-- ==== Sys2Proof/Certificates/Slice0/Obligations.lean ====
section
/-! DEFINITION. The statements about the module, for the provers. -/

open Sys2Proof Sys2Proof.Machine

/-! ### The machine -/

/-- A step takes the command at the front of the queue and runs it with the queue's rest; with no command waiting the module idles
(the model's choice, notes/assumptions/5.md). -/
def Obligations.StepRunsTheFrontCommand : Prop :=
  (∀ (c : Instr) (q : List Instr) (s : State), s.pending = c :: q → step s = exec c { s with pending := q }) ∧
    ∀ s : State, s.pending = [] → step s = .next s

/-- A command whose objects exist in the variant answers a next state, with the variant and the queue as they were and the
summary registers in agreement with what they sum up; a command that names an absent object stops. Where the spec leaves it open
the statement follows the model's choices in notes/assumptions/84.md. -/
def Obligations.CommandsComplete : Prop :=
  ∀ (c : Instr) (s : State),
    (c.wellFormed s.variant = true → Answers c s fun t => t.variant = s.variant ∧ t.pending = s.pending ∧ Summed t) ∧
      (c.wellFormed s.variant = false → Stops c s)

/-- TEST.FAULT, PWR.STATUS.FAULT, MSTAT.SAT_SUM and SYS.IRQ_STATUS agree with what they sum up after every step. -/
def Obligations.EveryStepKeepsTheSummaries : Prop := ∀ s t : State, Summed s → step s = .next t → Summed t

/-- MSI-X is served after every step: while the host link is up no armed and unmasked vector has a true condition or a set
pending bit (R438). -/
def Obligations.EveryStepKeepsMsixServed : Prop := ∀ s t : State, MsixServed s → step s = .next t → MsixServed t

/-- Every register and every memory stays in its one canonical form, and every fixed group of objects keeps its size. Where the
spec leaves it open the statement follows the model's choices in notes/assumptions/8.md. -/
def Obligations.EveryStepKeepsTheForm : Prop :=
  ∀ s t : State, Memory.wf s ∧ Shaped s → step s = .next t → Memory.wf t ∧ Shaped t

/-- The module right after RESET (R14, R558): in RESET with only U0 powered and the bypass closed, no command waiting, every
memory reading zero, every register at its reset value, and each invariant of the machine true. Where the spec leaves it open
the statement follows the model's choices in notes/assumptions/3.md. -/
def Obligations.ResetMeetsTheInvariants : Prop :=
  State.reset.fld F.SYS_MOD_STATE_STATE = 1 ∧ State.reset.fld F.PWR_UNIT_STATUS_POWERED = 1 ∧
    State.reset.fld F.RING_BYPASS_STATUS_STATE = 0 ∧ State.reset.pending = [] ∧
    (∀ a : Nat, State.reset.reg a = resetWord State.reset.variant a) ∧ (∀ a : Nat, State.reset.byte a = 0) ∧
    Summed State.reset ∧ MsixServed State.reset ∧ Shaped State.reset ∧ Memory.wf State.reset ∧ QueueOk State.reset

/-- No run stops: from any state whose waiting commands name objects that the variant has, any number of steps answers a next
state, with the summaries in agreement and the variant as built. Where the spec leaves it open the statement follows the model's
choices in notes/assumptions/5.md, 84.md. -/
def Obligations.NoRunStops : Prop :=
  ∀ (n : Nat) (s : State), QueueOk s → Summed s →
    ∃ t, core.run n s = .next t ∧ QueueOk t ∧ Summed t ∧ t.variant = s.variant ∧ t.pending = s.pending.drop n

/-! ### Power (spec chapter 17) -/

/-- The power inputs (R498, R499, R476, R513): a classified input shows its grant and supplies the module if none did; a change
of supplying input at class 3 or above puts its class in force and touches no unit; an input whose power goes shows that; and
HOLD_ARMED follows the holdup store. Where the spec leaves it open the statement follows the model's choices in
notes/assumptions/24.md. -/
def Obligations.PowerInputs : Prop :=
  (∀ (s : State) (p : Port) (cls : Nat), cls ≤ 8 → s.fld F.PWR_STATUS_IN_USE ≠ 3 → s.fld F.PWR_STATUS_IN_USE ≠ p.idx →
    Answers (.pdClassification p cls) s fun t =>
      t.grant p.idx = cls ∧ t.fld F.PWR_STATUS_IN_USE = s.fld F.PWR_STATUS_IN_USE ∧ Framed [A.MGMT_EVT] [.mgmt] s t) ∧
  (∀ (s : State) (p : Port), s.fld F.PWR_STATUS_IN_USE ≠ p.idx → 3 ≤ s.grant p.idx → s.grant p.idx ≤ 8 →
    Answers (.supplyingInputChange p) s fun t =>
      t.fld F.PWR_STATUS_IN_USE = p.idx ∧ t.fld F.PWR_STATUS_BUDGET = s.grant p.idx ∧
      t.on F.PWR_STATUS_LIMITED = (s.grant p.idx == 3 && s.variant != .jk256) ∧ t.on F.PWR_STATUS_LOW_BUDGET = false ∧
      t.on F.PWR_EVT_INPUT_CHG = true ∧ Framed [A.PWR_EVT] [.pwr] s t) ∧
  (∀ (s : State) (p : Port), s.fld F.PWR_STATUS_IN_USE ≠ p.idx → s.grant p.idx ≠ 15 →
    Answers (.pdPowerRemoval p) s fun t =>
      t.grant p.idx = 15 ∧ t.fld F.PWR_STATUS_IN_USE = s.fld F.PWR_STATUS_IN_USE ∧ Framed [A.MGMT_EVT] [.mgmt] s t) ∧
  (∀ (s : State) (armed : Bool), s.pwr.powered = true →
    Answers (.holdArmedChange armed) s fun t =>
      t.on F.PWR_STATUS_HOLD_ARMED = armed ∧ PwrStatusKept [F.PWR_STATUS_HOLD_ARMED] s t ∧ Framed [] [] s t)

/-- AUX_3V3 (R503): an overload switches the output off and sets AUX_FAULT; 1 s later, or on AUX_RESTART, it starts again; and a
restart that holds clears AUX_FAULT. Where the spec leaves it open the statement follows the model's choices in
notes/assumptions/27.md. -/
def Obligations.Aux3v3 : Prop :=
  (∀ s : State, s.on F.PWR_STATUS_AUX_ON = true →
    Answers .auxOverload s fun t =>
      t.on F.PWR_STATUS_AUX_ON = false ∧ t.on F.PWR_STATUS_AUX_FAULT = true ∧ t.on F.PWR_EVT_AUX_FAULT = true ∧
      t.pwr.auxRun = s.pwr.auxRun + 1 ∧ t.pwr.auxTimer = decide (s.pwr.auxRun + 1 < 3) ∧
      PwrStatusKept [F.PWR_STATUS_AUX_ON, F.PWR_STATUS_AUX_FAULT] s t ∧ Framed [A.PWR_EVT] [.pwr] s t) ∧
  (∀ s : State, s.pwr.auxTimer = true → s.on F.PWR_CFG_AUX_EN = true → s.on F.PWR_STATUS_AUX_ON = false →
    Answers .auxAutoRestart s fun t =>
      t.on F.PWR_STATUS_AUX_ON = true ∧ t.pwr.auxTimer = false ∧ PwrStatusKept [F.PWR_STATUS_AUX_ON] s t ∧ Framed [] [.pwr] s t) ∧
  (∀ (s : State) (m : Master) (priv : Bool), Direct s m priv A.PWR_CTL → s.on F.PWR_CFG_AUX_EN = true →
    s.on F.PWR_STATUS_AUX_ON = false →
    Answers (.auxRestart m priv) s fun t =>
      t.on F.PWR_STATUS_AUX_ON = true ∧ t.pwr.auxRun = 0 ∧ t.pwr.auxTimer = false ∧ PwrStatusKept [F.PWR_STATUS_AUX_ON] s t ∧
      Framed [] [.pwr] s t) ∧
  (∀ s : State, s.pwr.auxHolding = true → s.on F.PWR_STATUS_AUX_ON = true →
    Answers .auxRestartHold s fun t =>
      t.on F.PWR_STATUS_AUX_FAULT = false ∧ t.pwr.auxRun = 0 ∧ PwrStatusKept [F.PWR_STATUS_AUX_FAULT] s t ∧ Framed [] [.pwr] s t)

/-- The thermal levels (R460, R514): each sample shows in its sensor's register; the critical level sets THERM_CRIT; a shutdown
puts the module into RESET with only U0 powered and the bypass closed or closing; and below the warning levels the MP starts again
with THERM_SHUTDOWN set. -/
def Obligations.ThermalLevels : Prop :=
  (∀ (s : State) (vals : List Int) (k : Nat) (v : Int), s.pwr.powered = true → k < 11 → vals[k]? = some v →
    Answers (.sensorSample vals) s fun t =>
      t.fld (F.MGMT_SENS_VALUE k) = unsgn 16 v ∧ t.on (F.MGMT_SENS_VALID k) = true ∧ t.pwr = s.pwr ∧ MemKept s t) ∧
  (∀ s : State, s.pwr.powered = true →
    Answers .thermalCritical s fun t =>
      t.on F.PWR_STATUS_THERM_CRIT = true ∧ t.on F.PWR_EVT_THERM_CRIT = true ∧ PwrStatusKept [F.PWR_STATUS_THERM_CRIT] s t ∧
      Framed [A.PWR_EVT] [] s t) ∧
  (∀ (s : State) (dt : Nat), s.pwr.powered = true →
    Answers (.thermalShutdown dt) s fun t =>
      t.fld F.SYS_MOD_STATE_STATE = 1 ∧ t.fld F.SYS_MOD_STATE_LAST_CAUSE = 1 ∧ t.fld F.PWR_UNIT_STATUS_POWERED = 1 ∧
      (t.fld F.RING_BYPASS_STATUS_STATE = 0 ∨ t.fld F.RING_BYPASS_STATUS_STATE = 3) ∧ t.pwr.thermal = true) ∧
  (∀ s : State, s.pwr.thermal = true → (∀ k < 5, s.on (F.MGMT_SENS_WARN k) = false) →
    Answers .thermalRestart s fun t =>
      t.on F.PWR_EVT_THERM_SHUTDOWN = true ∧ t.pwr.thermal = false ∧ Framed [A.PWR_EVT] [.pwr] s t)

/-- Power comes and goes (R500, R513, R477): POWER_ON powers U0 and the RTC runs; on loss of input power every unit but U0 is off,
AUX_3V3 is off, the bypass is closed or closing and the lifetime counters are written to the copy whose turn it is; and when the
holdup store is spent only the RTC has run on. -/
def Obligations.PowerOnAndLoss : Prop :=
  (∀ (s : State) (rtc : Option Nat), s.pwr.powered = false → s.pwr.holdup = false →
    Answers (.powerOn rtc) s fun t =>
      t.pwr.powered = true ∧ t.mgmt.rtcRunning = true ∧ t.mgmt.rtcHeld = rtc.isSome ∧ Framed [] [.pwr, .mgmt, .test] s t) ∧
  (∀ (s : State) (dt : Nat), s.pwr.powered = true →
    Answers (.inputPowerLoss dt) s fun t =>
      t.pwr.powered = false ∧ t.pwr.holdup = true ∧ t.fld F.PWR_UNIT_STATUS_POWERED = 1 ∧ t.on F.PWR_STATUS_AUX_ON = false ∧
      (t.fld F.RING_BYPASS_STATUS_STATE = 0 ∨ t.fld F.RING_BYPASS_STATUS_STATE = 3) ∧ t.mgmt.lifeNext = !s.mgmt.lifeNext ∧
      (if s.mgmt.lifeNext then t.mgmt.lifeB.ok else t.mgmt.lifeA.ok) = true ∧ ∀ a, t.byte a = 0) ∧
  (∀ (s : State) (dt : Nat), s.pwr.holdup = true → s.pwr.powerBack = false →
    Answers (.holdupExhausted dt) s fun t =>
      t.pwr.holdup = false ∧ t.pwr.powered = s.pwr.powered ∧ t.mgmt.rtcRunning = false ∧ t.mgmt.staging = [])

▸ TASK STATEMENT
Using the records above, set down exactly the lines from the one with "t.on F.PWR_STATUS_THERM_CRIT = true" through the one with "Answers (.thermalShutdown dt) s fun t =>", inclusive, and nothing more.

▸ ANSWER BOX
      t.on F.PWR_STATUS_THERM_CRIT = true ∧ t.on F.PWR_EVT_THERM_CRIT = true ∧ PwrStatusKept [F.PWR_STATUS_THERM_CRIT] s t ∧
      Framed [A.PWR_EVT] [] s t) ∧
  (∀ (s : State) (dt : Nat), s.pwr.powered = true →
    Answers (.thermalShutdown dt) s fun t =>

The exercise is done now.